Pages

Wednesday, May 27, 2009

Fugness of the Week

This one's for the boys...

Josh Hartnett

Take note: Manpris \ Capris on dudes will never be hot.

Josh is on a boat, though, maybe he had to wade through the waters to board... Even so, if that's the case, you pulled that shit up so as NOT to get wet, therefore what's the harm in pulling your pants back down? None I tell you. None.

He looks like a dork. There, I said it.

RANT-tastic

Let's talk LEGGINGS, shall we?

I'm a big fan. BIG fan of leggings.
Leggings can turn certain dresses into year-round dresses. Leggings are awesome when you bought a dress at Forever 21 and didn't try it on and you then realize it was made for someone 5 feet tall and you don't feel like flashing your ass to the world. Leggings are great for when you're traveling at 6am and you just want to wear that sack dress that makes you feel like you're still wearing pajamas, but you don't want your legs to freeze. Leggings are particularly great when you're feeling a little chubs and you pull those puppies up as high as they go control-top style...

THAT BEING SAID, a piece of me dies every time I see leggings with a shirt or dress that does not cover ass and crotch.

I do NOT want to see your cameltoe nor your cheeks exposed to the world. No one does! That's gross. And awkward. And it looks extremely uncomfortable. I'M uncomfortable looking at you.

The only time this is semi-acceptable is when you're working out and you're wearing "work out gear leggings" and your t-shirt shows a little booty and a little crotch. But those leggings are MADE for that...they're thick! And let's be honest, no one is looking at your sweaty outfit anyway when you're working out.

So ladies, next time you pull on your leggings, please make sure to pair with a shirt\dress long enough to cover your bits and pieces.


i feel better now, thanks.

Wednesday, May 20, 2009

Um....

Drew "Re-livin' the Good Times" Barrymore

Urban Outfitters was out late partying last night, ran into Drew on the streets and couldn't hold it in. Barfed ALL over her. Head to toe.

Fugness of the Week

Brenda "Cameltoe" Song


Is your crotch hungry, girl? Cuz it's eating your pants.

RANT-tastic

I don't know if this is a New England thing, but I've been noticing a ridiculous trend amongst twentysomething gals at work lately.

The choice of dress starts out ok, albeit boring: black trouser pants, slingback heel, appropriate work-attire blouse or shirt.
HOWEVER, "said shirt" becomes literally non-existent once these women enter their chilly office building, cooled to a low temperature of 58 degrees because, of course, studies show that people work smarter and faster when they're freezing their asses off...

Enter the Fleece Jacket.

It's a fashion killer. Picture the standard pale blue North Face fleece with 8,000 pockets and maybe even an old ski lift ticket hanging from the zipper...
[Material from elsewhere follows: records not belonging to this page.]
/-- The CRC-32C of a safety copy as stored (R70). -/
def sbCrcOk (p : Bytes) : Bool := crc32c ((p.toList).take 0xFC) == rU32 p 0xFC

/-- The two copies are complements in bytes 0x000 to 0x0FB (R70). -/
def sbTwins (p q : Bytes) : Bool := (List.range 0xFC).all (fun i => p.getD i 0 == ~~~ (q.getD i 0))

/-- SAFETY_TWIN; no rule says which place it names (log 14). -/
def twinFail (c d : Bytes) : Option Fail :=
  if !sbCrcOk c then some { err := .safetyTwin, sect := 0x0C, place := some 0xFC }
  else if !sbCrcOk d then some { err := .safetyTwin, sect := 0x0D, place := some 0xFC }
  else if !sbTwins c d then some { err := .safetyTwin, sect := 0x0D, place := none }
  else none

/-- The signature checks (R75): `keys` are the owner keys that are valid, by slot; `owned` says that one is provisioned. -/
def sigFail (owned : Bool) (keys : Nat → Option (Nat × Nat)) (img : Bytes) (ss : List Section) : Option Fail :=
  if !owned then none
  else match payOf ss 0x14 with
    | none => some { err := .sigMissing, sect := 0x14 }
    | some p =>
      let off := (imgDir img (imgSectCount img - 1)).2
      let ok := match keys (rU32 p 4) with
        | some k => ecdsaOk k (sha256 (img.toList.take off)) (rU256 p 8) (rU256 p 40)
        | none => false
      if ok then none else some { err := .sigBad, sect := 0x14, place := none }

/-! ### The points of R414 -/

/-- Fixed payload lengths (R62). -/
def fixedLen (t : Nat) : Option Nat :=
  match t with
  | 5 => some 64 | 8 => some 28 | 12 => some 256 | 13 => some 256 | 15 => some 180 | 20 => some 72
  | _ => none

/-- Point 1, at image byte 48. -/
def point1 (img : Bytes) : Option Fail :=
  let sc := imgSectCount img
  if rU32 img 16 ≠ 0x4C414354 ∨ rU8 img 0 ≠ 1 then some { err := .magic, sect := 1 }
  else if rU8 img 20 ≠ 1 then some { err := .format, sect := 1, place := some 4 }
  else if 0 < rU8 img 21 then some { err := .format, sect := 1, place := some 5 }
  else if rU16 img 22 ≠ 0x4800 then some { err := .device, sect := 1, place := some 6 }
  else if 8388608 < imgTotal img ∨ imgTotal img % 4 ≠ 0 ∨ imgTotal img < 52 + 8 * sc then
    some { err := .length, sect := 1, place := some 8 }
  else if sc < 1 ∨ 20 < sc then some { err := .directory, sect := 1, place := some 0x1C }
  else if rU8 img 1 ≠ 1 ∨ rU16 img 2 ≠ 0 ∨ imgLen img 0 ≠ 32 + 8 * sc ∨ rU16 img 12 ≠ 0 ∨ rU16 img 14 ≠ 0 then
    some { err := .sectionHead, sect := 1 }
  else none

/-- SECT_CRC of the section whose head stands at an offset. -/
def sectCrcOk (img : Bytes) (o : Nat) : Bool :=
  crc32 (slice img (o + 16) (imgLen img o)).toList == rU32 img (o + 8)

/-- The directory's own rules (R61, R63): the place in the header payload of the first TYPE or OFFSET that breaks one. -/
def dirBad (img : Bytes) : Option Nat :=
  let sc := imgSectCount img
  (List.range sc).findSome? (fun k =>
    let d := imgDir img k
    let b := imgDir img (k - 1)
    let typeOk := if k = 0 then d.1 == 1 else decide (b.1 < d.1) && !(d.1 == 0x0D && b.1 != 0x0C) && b.1 != 0x14
    let offOk := if k = 0 then d.2 == 0
      else (if k = 1 then d.2 == 48 + 8 * sc else decide (b.2 + 16 ≤ d.2)) && decide (d.2 + 16 ≤ imgTotal img - 4)
    if !typeOk then some (0x20 + 8 * k) else if !offOk then some (0x24 + 8 * k) else none)

/-- Point 2, at the end of the header payload. -/
def point2 (img : Bytes) : Option Fail :=
  let sc := imgSectCount img
  let has14 := (List.range sc).any (fun k => (imgDir img k).1 == 0x14)
  if !sectCrcOk img 0 then some { err := .sectionCrc, sect := 1, place := none }
  else match dirBad img with
    | some o => some { err := .directory, sect := 1, place := some o }
    | none => if (rU8 img 0x2E).testBit 0 != has14 then some { err := .directory, sect := 1, place := some 0x1E } else none

/-- Where the section of entry k ends: the next entry's OFFSET, or the image CRC. -/
def sectEnd (img : Bytes) (k : Nat) : Nat :=
  if k + 1 < imgSectCount img then (imgDir img (k + 1)).2 else imgTotal img - 4

/-- Point 3, at the head of entry k. -/
def point3 (img : Bytes) (k : Nat) : Option Fail :=
  let d := imgDir img k
  let o := d.2
  let len := imgLen img o
  let fixed := match fixedLen d.1 with
    | some n => len == n
    | none => true
  if rU8 img o = d.1 ∧ 1 ≤ d.1 ∧ d.1 ≤ 0x14 ∧ rU8 img (o + 1) = 1 ∧ rU16 img (o + 2) = 0 ∧ rU16 img (o + 12) = k ∧
      rU16 img (o + 14) = 0 ∧ len % 4 = 0 ∧ fixed = true ∧ o + 16 + len = sectEnd img k then none
  else some { err := .sectionHead, sect := d.1 }

/-- Point 4, at the end of the payload of entry k. -/
def point4 (img : Bytes) (k : Nat) : Option Fail :=
  let d := imgDir img k
  if !sectCrcOk img d.2 then some { err := .sectionCrc, sect := d.1, place := none }
  else countFail d.1 (slice img (d.2 + 16) (imgLen img d.2))

/-- The checks that a word ending at byte n reaches (R414 points 1 to 4 and OVERFLOW). -/
def receptionFail (img : Bytes) (n : Nat) : Option Fail :=
  let sc := imgSectCount img
  let hdr := 48 + 8 * sc
  if n < 48 then none
  else if n = 48 then point1 img
  else if n = hdr then point2 img
  else if n < hdr then none
  else if imgTotal img < n then some { err := .overflow }
  else
    (List.range sc).findSome? (fun k =>
      if k = 0 then none
      else
        let o := (imgDir img k).2
        if n = o + 16 then
          (point3 img k).orElse (fun _ => if imgLen img o = 0 then point4 img k else none)
        else if n = o + 16 + imgLen img o ∧ o + 16 < n then point4 img k
        else none)

/-- The required sections (R65). -/
def required : List Nat := [1, 2, 3, 5, 6, 7, 9, 0x0B, 0x0C, 0x0D, 0x0F, 0x11]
I swear to God if I see another young decent-looking chick walking the halls in black pants, heels and a baby blue fleece I'm going to scream. These chicks could be completely fashion forward - they could be wearing a Gucci button-down with a big blingin' necklace and a scarf or vest or anything trendy for God's sake but yet they so easily sacrifice the "look" for "warmth and comfort" with a big, heinous, bulky, unmatching, plain jane FLEECE.
Bring a cute spring coat to work with you! Layer! Even a sweater that goes with the outfit is ok to throw on! Just PLEASE NOT THE FLEECE. Fleece's are ok when it's the middle of winter and there's snow on the ground. Not in May...even if said fleece is baby blue.
It's UGLY.



i feel better now, thanks.

Sunday, May 3, 2009

Fugness of the Week

Erin Featherston
Sweet Jesus! Is Disco back? 
Ladies and gentlemen, this woman is a MODEL. And not just a model-model, a RUNWAY MODEL. It's pretty hard to make a 5'10", 125 lb. stick look "big"...so big props to these disco ball pants, because I can't stop staring at that large mid-section of shiny fabric. 

p.s. I bet my Mom rocked something like this back in the day. If you don't know, now you know: she was a disco diva.